[[ GIVEN RECORDS open ]]

-- ==== Sys2Proof/Machine/RegTab.lean ====
section
/-!
DEFINITION. The register tables of every page (spec/02 to spec/20), one list of rows per kind of page: where a register
stands, how often it repeats, its reset value and which of its bits have which access code (Table PAG-5).
-/
namespace Sys2Proof.Machine

/-- Access codes of Table PAG-5 (R42).  `rwl g` belongs to lock group `g`. -/
inductive Acc
  | ro | rw | rwl (group : Nat) | w1c | wo | wos | rc | ws | wc
deriving DecidableEq, Repr

/-- One register of a page: page offset of its first copy, number of copies, distance between copies, reset value, whether it
is a 64-bit register (two words, low word first), and the bits under each access code. -/
structure RegRow where
  off    : Nat
  count  : Nat
  stride : Nat
  reset  : Nat
  wide   : Bool
  masks  : List (Acc × Nat)
deriving DecidableEq, Repr

/-- The kinds of register page (Table PAG-3 and the page lists of the chapters). -/
inductive PageKind
  | sys | pwr | clk | rst | towG | towTrg | towEvt | towLog | towTp | ing | wldG | wldAtt
  | cndG | cndR | swpG | swpLg | solG | solLg | chgG | chgA | dspG | dspE | spd | seal
  | hstG | hstIn | hstCq | aqdN | aqd | saf | thm | fio | mgt | sec | cal | calJob
deriving DecidableEq, Repr

/-- One row of the page map: kind, address of its first page, number of pages at stride 0x1000, block type code and page
index (R34 to R36). -/
structure PageRow where
  kind  : PageKind
  base  : Nat
  count : Nat
  typ   : Nat
  index : Nat
deriving DecidableEq, Repr

/-- The pages the chapters list.  A page of a group's extent that is not listed is unmapped (R34). -/
def pageRows : List PageRow := [
  ⟨.sys, 0x0, 1, 0x01, 0⟩,
  ⟨.pwr, 0x1000, 1, 0x02, 0⟩,
  ⟨.clk, 0x2000, 1, 0x02, 1⟩,
  ⟨.rst, 0x3000, 1, 0x02, 2⟩,
  ⟨.towG, 0x10000, 1, 0x03, 0⟩,
  ⟨.towTrg, 0x11000, 1, 0x03, 1⟩,
  ⟨.towEvt, 0x12000, 4, 0x03, 2⟩,
  ⟨.towLog, 0x16000, 1, 0x03, 6⟩,
  ⟨.towTp, 0x17000, 9, 0x03, 7⟩,
  ⟨.ing, 0x20000, 12, 0x04, 0⟩,
  ⟨.wldG, 0x30000, 1, 0x05, 0⟩,
  ⟨.wldAtt, 0x31000, 1, 0x05, 1⟩,
  ⟨.cndG, 0x40000, 1, 0x06, 0⟩,
  ⟨.cndR, 0x41000, 4, 0x06, 1⟩,
  ⟨.swpG, 0x50000, 1, 0x07, 0⟩,
  ⟨.swpLg, 0x51000, 8, 0x07, 1⟩,
  ⟨.solG, 0x60000, 1, 0x08, 0⟩,
  ⟨.solLg, 0x61000, 16, 0x08, 1⟩,
  ⟨.chgG, 0x80000, 1, 0x09, 0⟩,
  ⟨.chgA, 0x100000, 256, 0x0A, 0⟩,
  ⟨.dspG, 0x200000, 1, 0x0B, 0⟩,
  ⟨.dspE, 0x201000, 64, 0x0B, 1⟩,
  ⟨.spd, 0x300000, 1, 0x0C, 0⟩,
  ⟨.seal, 0x301000, 1, 0x0C, 1⟩,
  ⟨.hstG, 0x310000, 1, 0x0D, 0⟩,
  ⟨.hstIn, 0x311000, 1, 0x0D, 1⟩,
  ⟨.hstCq, 0x312000, 1, 0x0D, 2⟩,
  ⟨.aqdN, 0x320000, 1, 0x0E, 0⟩,
  ⟨.aqd, 0x321000, 7, 0x0E, 0⟩,
  ⟨.saf, 0x330000, 1, 0x0F, 0⟩,
  ⟨.thm, 0x340000, 1, 0x10, 0⟩,
  ⟨.fio, 0x350000, 1, 0x11, 0⟩,
  ⟨.mgt, 0x358000, 1, 0x12, 0⟩,
  ⟨.sec, 0x360000, 1, 0x13, 0⟩,
  ⟨.cal, 0x370000, 1, 0x14, 0⟩,
  ⟨.calJob, 0x371000, 1, 0x14, 1⟩]

/-- Registers of page kind `sys` (Table PWR-8). -/
def rowsSys : List RegRow := [
  /- SYS_ID -/ ⟨0x040, 1, 0, 0xC2000A1, false, [(.ro, 0xFFFF01FF)]⟩,
  /- SYS_STRAPS -/ ⟨0x044, 1, 0, 0x0, false, [(.ro, 0x37F)]⟩,
  /- SYS_READY -/ ⟨0x048, 1, 0, 0x0, false, [(.ro, 0x1FFFFE)]⟩,
  /- SYS_UNMAP_CNT -/ ⟨0x04C, 1, 0, 0x0, false, [(.rc, 0xFFFF)]⟩,
  /- SYS_WEDGE -/ ⟨0x050, 1, 0, 0x0, false, [(.ro, 0x1FFFFE)]⟩,
  /- SYS_QUIESCE_TO -/ ⟨0x054, 1, 0, 0x64, false, [(.rwl 0, 0xFFFF)]⟩,
  /- SYS_RESET -/ ⟨0x060, 1, 0, 0x0, false, [(.wo, 0xFFFF)]⟩]

/-- Registers of page kind `pwr` (Table PWR-9). -/
def rowsPwr : List RegRow := [
  /- PWR_STAT -/ ⟨0x040, 1, 0, 0x1, false, [(.ro, 0xF3)]⟩,
  /- PWR_TOTAL -/ ⟨0x044, 1, 0, 0x0, false, [(.ro, 0xFFFFFFFF)]⟩,
  /- PWR_ENERGY -/ ⟨0x048, 1, 0, 0x0, true, [(.ro, 0xFFFFFFFFFFFFFFFF)]⟩,
  /- PWR_PEAK -/ ⟨0x050, 1, 0, 0x0, false, [(.rc, 0xFFFFFFFF)]⟩,
  /- PWR_R_V -/ ⟨0x100, 13, 16, 0x0, false, [(.ro, 0xFFFF)]⟩,
  /- PWR_R_I -/ ⟨0x104, 13, 16, 0x0, false, [(.ro, 0xFFFFFF)]⟩,
  /- PWR_R_FLAGS -/ ⟨0x108, 13, 16, 0x0, false, [(.ro, 0x3), (.w1c, 0x4)]⟩,
  /- PWR_R_MIN -/ ⟨0x10C, 13, 16, 0xFFFF, false, [(.rc, 0xFFFF)]⟩]

/-- Registers of page kind `clk` (Table PWR-10). -/
def rowsClk : List RegRow := [
  /- CLK_REF -/ ⟨0x040, 1, 0, 0x1, false, [(.ro, 0x1)]⟩,
  /- CLK_REF_PPM -/ ⟨0x044, 1, 0, 0x0, false, [(.ro, 0xFFFF)]⟩,
  /- CLK_PLL_LOCK -/ ⟨0x048, 1, 0, 0x0, false, [(.ro, 0x7FFFF)]⟩,
  /- CLK_PLL_LOST -/ ⟨0x04C, 1, 0, 0x0, false, [(.ro, 0x7FFFF)]⟩,
  /- CLK_DOM_RUN -/ ⟨0x050, 1, 0, 0x0, true, [(.ro, 0xFFFFFFFFFFFFFFF)]⟩,
  /- CLK_MEAS_SEL -/ ⟨0x058, 1, 0, 0x0, false, [(.rw, 0x3F)]⟩,
  /- CLK_MEAS -/ ⟨0x05C, 1, 0, 0x0, false, [(.ro, 0xFFFFFFFF)]⟩]

/-- Registers of page kind `rst` (Table PWR-11). -/
def rowsRst : List RegRow := [
  /- RST_CAUSE -/ ⟨0x040, 1, 0, 0x0, false, [(.ro, 0xF07)]⟩,
  /- RST_FULL_CNT -/ ⟨0x044, 1, 0, 0x0, false, [(.ro, 0xFFFF)]⟩,
  /- RST_HOT_CNT -/ ⟨0x048, 1, 0, 0x0, false, [(.rc, 0xFFFF)]⟩,
  /- RST_BADKEY -/ ⟨0x04C, 1, 0, 0x0, false, [(.rc, 0xFFFF)]⟩,
  /- RST_READY_US -/ ⟨0x050, 1, 0, 0x0, false, [(.ro, 0xFFFFFF)]⟩]

/-- Registers of page kind `towG` (Table TOW-7). -/
def rowsTowG : List RegRow := [
  /- TOW_CTRL -/ ⟨0x040, 1, 0, 0x0, false, [(.rw, 0x3)]⟩,
  /- TOW_PASS_LEN -/ ⟨0x044, 1, 0, 0x3E8, false, [(.rwl 0, 0x3FFF)]⟩,
  /- TOW_PASS_PERIOD -/ ⟨0x048, 1, 0, 0x3E8, false, [(.rwl 0, 0x3FFF)]⟩,
  /- TOW_SYN_STEP -/ ⟨0x04C, 1, 0, 0x0, false, [(.rwl 0, 0xFFFFFFFF)]⟩,
  /- TOW_PASS_OVR -/ ⟨0x050, 1, 0, 0x0, false, [(.rc, 0xFFFF)]⟩,
  /- TOW_SUPERSEDE_CNT -/ ⟨0x054, 1, 0, 0x0, false, [(.rc, 0xFFFFFFFF)]⟩,
  /- TOW_CLOSE_IDLE_CNT -/ ⟨0x058, 1, 0, 0x0, false, [(.rc, 0xFFFF)]⟩,
  /- TOW_INJ_REFUSED -/ ⟨0x05C, 1, 0, 0x0, false, [(.rc, 0xFFFF)]⟩,
  /- TOW_BACKSTOP_CNT -/ ⟨0x060, 1, 0, 0x0, false, [(.rc, 0xFFFFFFFF)]⟩,
  /- TOW_LOG_WR -/ ⟨0x064, 1, 0, 0x0, false, [(.ro, 0x3F)]⟩,
  /- TOW_LOG_RD -/ ⟨0x068, 1, 0, 0x0, false, [(.rw, 0x3F)]⟩,
  /- TOW_LOG_LOST -/ ⟨0x06C, 1, 0, 0x0, false, [(.rc, 0xFFFF)]⟩,
  /- TOW_ARMED_CNT -/ ⟨0x070, 1, 0, 0x0, false, [(.ro, 0x3FF)]⟩]

/-- Registers of page kind `towTrg` (Table TOW-8). -/
def rowsTowTrg : List RegRow := [
  /- TOW_TRG_CFG -/ ⟨0x040, 16, 8, 0x0, false, [(.rwl 0, 0x3)]⟩,
  /- TOW_TRG_DLY -/ ⟨0x044, 16, 8, 0x0, false, [(.rwl 0, 0xFFFF)]⟩,
  /- TOW_TRG_OVR -/ ⟨0x0C0, 16, 4, 0x0, false, [(.rc, 0xFFFF)]⟩,
  /- TOW_TRG_STAT -/ ⟨0x100, 1, 0, 0x0, false, [(.ro, 0xFFFFFFFF)]⟩]

/-- Registers of page kind `towEvt` (Table TOW-2). -/
def rowsTowEvt : List RegRow := [
  /- TOW_EV_W0 -/ ⟨0x040, 128, 16, 0x0, false, [(.rw, 0xFFFFFFFF)]⟩,
  /- TOW_EV_W1 -/ ⟨0x044, 128, 16, 0x0, false, [(.rw, 0x1FFFFFFF)]⟩,
  /- TOW_EV_W2 -/ ⟨0x048, 128, 16, 0x0, false, [(.rw, 0xFFFFFFFF)]⟩,
  /- TOW_EV_W3 -/ ⟨0x04C, 128, 16, 0x0, false, [(.rw, 0xFFFFFFFF)]⟩]

/-- Registers of page kind `towLog` (Table TOW-5, Table TOW-6). -/
def rowsTowLog : List RegRow := [
  /- TOW_LOG_REC -/ ⟨0x040, 512, 4, 0x0, false, [(.ro, 0xFFFFFFFF)]⟩,
  /- TOW_TEMPLATE -/ ⟨0x840, 256, 4, 0x0, false, [(.rwl 0, 0xFFFFFFFF)]⟩]

/-- Registers of page kind `towTp` (Table TOW-9). -/
def rowsTowTp : List RegRow := [
  /- TOW_TP_CFG -/ ⟨0x040, 1, 0, 0x40200, false, [(.rwl 0, 0xFF1F1F)]⟩,
  /- TOW_TP_SSI_CFG -/ ⟨0x044, 1, 0, 0x640459, false, [(.rwl 0, 0xFFFFFFFF)]⟩,
  /- TOW_TP_POS -/ ⟨0x048, 1, 0, 0x0, true, [(.ro, 0xFFFFFFFFFFFF)]⟩,
  /- TOW_TP_SET_POS -/ ⟨0x050, 1, 0, 0x0, true, [(.rwl 1, 0xFFFFFFFFFFFF)]⟩,
  /- TOW_TP_VEL -/ ⟨0x058, 1, 0, 0x0, false, [(.ro, 0xFFFFFFFF)]⟩,
  /- TOW_TP_STAT -/ ⟨0x05C, 1, 0, 0x0, false, [(.ro, 0xF)]⟩,
  /- TOW_TP_ZLATCH -/ ⟨0x060, 1, 0, 0x0, true, [(.ro, 0xFFFFFFFFFFFF)]⟩,
  /- TOW_TP_QERR_CNT -/ ⟨0x068, 1, 0, 0x0, false, [(.rc, 0xFFFF)]⟩,
  /- TOW_TP_SSI_ERR_CNT -/ ⟨0x06C, 1, 0, 0x0, false, [(.rc, 0xFFFF)]⟩,
  /- TOW_TP_REV_CNT -/ ⟨0x070, 1, 0, 0x0, false, [(.rc, 0xFFFF)]⟩,
  /- TOW_TP_SKIP_CNT -/ ⟨0x074, 1, 0, 0x0, false, [(.rc, 0xFFFF)]⟩]

/-- Registers of page kind `ing` (Table ING-5, Table ING-6). -/
def rowsIng : List RegRow := [
  /- ING_RX_CFG -/ ⟨0x040, 1, 0, 0xE400, false, [(.rwl 0, 0x1FFF07)]⟩,
  /- ING_RX_RATE -/ ⟨0x044, 1, 0, 0x3E8, false, [(.rwl 0, 0xFFF)]⟩,
  /- ING_RX_STAT -/ ⟨0x048, 1, 0, 0xF, false, [(.ro, 0x3FF)]⟩,
  /- ING_RX_HDR_CORR -/ ⟨0x04C, 1, 0, 0x0, false, [(.rc, 0xFFFF)]⟩,
  /- ING_RX_HDR_UNCORR -/ ⟨0x050, 1, 0, 0x0, false, [(.rc, 0xFFFF)]⟩,
  /- ING_RX_UNMATCHED -/ ⟨0x054, 1, 0, 0x0, false, [(.rc, 0xFFFF)]⟩,
  /- ING_RX_SOT_ERR -/ ⟨0x058, 1, 0, 0x0, false, [(.rc, 0xFFFF)]⟩,
  /- ING_SL_CFG -/ ⟨0x100, 2, 256, 0x0, false, [(.rwl 0, 0x7FFFFFFF)]⟩,
  /- ING_SL_SIZE -/ ⟨0x104, 2, 256, 0x0, false, [(.rwl 0, 0x1FFF1FFF)]⟩,
  /- ING_SL_DSCALE -/ ⟨0x108, 2, 256, 0x0, false, [(.rwl 0, 0xFFFFFFFF)]⟩,
  /- ING_SL_DCODE -/ ⟨0x10C, 2, 256, 0x0, false, [(.rwl 0, 0xFFFFFFFF)]⟩,
  /- ING_SL_ZRANGE -/ ⟨0x110, 2, 256, 0xFFFF0001, false, [(.rwl 0, 0xFFFFFFFF)]⟩,
  /- ING_SL_CONF -/ ⟨0x114, 2, 256, 0x0, false, [(.rwl 0, 0xFFFF)]⟩,
  /- ING_SL_FX -/ ⟨0x118, 2, 256, 0x0, false, [(.rwl 0, 0xFFFFFFFF)]⟩,
  /- ING_SL_FY -/ ⟨0x11C, 2, 256, 0x0, false, [(.rwl 0, 0xFFFFFFFF)]⟩,
  /- ING_SL_CX -/ ⟨0x120, 2, 256, 0x0, false, [(.rwl 0, 0xFFFFFFFF)]⟩,
  /- ING_SL_CY -/ ⟨0x124, 2, 256, 0x0, false, [(.rwl 0, 0xFFFFFFFF)]⟩,
  /- ING_SL_EXT -/ ⟨0x128, 2, 256, 0x0, false, [(.rwl 0, 0xFF)]⟩,
  /- ING_SL_FRAME_TO -/ ⟨0x12C, 2, 256, 0xC350, false, [(.rwl 0, 0xFFFF)]⟩,
  /- ING_SL_BUF_BASE -/ ⟨0x130, 2, 256, 0x0, true, [(.rwl 0, 0xFFFFFFFFFFFF)]⟩,
  /- ING_SL_BUF_STRIDE -/ ⟨0x138, 2, 256, 0x0, false, [(.rwl 0, 0xFFFFFFFF)]⟩,
  /- ING_SL_CTRL -/ ⟨0x13C, 2, 256, 0x0, false, [(.rw, 0x1), (.wo, 0x2)]⟩,
  /- ING_SL_STAT -/ ⟨0x140, 2, 256, 0x0, false, [(.ro, 0x1F)]⟩,
  /- ING_SL_OVR -/ ⟨0x144, 2, 256, 0x0, false, [(.rc, 0xFFFF)]⟩,
  /- ING_SL_DROP_HDR -/ ⟨0x148, 2, 256, 0x0, false, [(.rc, 0xFFFF)]⟩,
  /- ING_SL_DROP_CRC -/ ⟨0x14C, 2, 256, 0x0, false, [(.rc, 0xFFFF)]⟩,
  /- ING_SL_DROP_SHAPE -/ ⟨0x150, 2, 256, 0x0, false, [(.rc, 0xFFFF)]⟩,
  /- ING_SL_DROP_TO -/ ⟨0x154, 2, 256, 0x0, false, [(.rc, 0xFFFF)]⟩,
  /- ING_SL_DROP_EXT -/ ⟨0x158, 2, 256, 0x0, false, [(.rc, 0xFFFF)]⟩,
  /- ING_SL_STAMP_FB -/ ⟨0x15C, 2, 256, 0x0, false, [(.rc, 0xFFFF)]⟩,
  /- ING_SL_FRAMES -/ ⟨0x160, 2, 256, 0x0, false, [(.ro, 0xFFFFFFFF)]⟩]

[[ GIVEN RECORDS closed ]]

• **EXERCISE INSTRUCTIONS**: Reproduce the entries above exactly, starting at their first line and finishing with the line that contains "Access codes of".

• **OUTPUT FOR THIS EXERCISE**:
-- ==== Sys2Proof/Machine/RegTab.lean ====
section
/-!
DEFINITION. The register tables of every page (spec/02 to spec/20), one list of rows per kind of page: where a register
stands, how often it repeats, its reset value and which of its bits have which access code (Table PAG-5).
-/
namespace Sys2Proof.Machine

/-- Access codes of Table PAG-5 (R42).  `rwl g` belongs to lock group `g`. -/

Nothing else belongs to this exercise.